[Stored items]

───

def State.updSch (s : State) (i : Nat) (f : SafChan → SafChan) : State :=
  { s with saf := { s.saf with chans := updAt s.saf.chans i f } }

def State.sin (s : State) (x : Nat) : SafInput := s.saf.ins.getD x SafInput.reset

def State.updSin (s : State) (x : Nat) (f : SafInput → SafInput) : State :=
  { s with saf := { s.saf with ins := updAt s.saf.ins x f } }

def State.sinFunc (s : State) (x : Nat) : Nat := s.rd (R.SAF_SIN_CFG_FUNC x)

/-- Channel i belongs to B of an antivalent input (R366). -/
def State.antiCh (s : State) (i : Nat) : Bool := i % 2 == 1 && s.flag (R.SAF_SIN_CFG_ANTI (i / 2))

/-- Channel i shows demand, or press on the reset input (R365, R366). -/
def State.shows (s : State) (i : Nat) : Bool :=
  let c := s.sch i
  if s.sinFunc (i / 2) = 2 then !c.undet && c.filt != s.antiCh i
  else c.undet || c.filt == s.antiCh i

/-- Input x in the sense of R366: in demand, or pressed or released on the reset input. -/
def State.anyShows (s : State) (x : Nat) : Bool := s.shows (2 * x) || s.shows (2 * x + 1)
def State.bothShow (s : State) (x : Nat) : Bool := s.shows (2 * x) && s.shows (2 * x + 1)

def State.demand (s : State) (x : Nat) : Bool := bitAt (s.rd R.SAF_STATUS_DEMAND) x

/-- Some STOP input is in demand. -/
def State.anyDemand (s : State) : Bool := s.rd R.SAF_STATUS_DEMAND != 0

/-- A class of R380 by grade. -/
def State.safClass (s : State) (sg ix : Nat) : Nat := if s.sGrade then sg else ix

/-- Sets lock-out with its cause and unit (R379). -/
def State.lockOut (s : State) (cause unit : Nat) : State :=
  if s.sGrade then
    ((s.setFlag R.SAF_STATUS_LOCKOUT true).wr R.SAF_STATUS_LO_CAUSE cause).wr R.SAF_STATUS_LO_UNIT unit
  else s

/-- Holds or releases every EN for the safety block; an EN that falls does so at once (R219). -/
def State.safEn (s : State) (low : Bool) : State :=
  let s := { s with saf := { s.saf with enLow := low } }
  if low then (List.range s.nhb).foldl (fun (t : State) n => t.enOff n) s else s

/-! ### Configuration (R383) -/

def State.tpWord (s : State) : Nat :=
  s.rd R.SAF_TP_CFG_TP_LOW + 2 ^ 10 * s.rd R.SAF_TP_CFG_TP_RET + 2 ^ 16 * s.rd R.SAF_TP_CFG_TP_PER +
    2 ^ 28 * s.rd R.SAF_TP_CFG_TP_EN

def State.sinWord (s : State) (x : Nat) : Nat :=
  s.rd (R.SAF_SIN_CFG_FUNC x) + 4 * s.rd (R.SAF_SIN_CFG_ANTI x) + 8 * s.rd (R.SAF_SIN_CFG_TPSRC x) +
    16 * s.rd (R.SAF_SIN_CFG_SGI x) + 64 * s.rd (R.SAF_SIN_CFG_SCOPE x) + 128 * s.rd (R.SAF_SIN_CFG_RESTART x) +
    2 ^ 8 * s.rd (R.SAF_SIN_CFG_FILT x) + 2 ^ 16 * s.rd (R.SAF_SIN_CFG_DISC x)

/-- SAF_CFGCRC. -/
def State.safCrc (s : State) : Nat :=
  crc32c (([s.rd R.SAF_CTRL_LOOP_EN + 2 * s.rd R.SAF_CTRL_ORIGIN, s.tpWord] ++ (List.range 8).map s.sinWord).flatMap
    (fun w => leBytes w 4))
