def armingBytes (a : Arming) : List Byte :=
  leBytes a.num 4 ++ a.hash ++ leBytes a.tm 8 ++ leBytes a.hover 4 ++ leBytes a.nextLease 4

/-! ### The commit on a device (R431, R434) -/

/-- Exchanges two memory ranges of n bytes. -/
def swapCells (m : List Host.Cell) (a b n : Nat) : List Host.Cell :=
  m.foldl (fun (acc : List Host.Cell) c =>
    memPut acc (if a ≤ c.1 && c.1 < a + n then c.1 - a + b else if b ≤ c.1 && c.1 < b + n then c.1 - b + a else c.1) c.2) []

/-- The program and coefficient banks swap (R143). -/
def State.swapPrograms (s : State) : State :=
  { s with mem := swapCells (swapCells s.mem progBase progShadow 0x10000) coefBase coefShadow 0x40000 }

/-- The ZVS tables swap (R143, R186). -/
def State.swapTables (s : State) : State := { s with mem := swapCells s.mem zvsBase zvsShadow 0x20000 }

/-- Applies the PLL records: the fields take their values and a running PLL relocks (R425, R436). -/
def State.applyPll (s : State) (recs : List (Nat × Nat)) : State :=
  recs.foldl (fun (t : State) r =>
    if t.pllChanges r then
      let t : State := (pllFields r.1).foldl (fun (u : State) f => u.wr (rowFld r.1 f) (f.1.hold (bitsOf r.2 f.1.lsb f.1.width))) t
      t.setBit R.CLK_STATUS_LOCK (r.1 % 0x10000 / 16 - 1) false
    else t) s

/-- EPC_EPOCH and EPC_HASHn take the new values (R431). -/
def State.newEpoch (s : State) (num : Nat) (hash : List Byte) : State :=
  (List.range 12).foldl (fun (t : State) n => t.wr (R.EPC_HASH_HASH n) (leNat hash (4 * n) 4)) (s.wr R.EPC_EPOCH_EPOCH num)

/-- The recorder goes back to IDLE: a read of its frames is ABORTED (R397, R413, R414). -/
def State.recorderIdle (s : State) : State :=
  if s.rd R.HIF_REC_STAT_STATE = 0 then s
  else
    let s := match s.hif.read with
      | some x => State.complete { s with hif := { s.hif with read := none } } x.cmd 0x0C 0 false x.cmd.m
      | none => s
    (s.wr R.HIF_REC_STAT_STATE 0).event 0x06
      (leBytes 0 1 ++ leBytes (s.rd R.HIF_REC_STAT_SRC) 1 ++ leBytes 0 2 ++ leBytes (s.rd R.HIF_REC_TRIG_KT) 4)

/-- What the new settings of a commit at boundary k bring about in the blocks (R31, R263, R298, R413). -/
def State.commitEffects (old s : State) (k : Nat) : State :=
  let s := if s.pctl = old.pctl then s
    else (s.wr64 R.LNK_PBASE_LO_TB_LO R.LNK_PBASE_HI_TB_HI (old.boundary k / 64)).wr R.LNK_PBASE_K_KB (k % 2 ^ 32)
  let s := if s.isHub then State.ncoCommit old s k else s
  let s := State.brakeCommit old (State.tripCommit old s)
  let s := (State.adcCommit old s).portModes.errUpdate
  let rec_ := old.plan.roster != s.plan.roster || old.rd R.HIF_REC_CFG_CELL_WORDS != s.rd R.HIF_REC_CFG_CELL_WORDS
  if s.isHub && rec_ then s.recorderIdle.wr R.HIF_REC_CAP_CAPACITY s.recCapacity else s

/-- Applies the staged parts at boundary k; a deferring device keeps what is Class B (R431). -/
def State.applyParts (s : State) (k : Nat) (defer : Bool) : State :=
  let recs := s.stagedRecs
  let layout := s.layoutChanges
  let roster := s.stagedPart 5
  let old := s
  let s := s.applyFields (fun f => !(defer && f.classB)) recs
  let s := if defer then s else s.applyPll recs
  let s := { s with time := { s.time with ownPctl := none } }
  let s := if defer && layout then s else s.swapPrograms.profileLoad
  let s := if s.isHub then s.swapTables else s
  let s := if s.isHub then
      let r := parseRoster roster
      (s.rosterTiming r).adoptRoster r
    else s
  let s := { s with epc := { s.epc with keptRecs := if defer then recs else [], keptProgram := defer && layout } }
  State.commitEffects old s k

───

=== Activity ===
When the line with "let s := State.brakeCommit" is reached in the data above, begin copying, and stop after the line with "let rec_ := old.plan.roster"; copy each line exactly, both ends included.

=== Problem solution ===
  let s := State.brakeCommit old (State.tripCommit old s)
  let s := (State.adcCommit old s).portModes.errUpdate
  let rec_ := old.plan.roster != s.plan.roster || old.rd R.HIF_REC_CFG_CELL_WORDS != s.rd R.HIF_REC_CFG_CELL_WORDS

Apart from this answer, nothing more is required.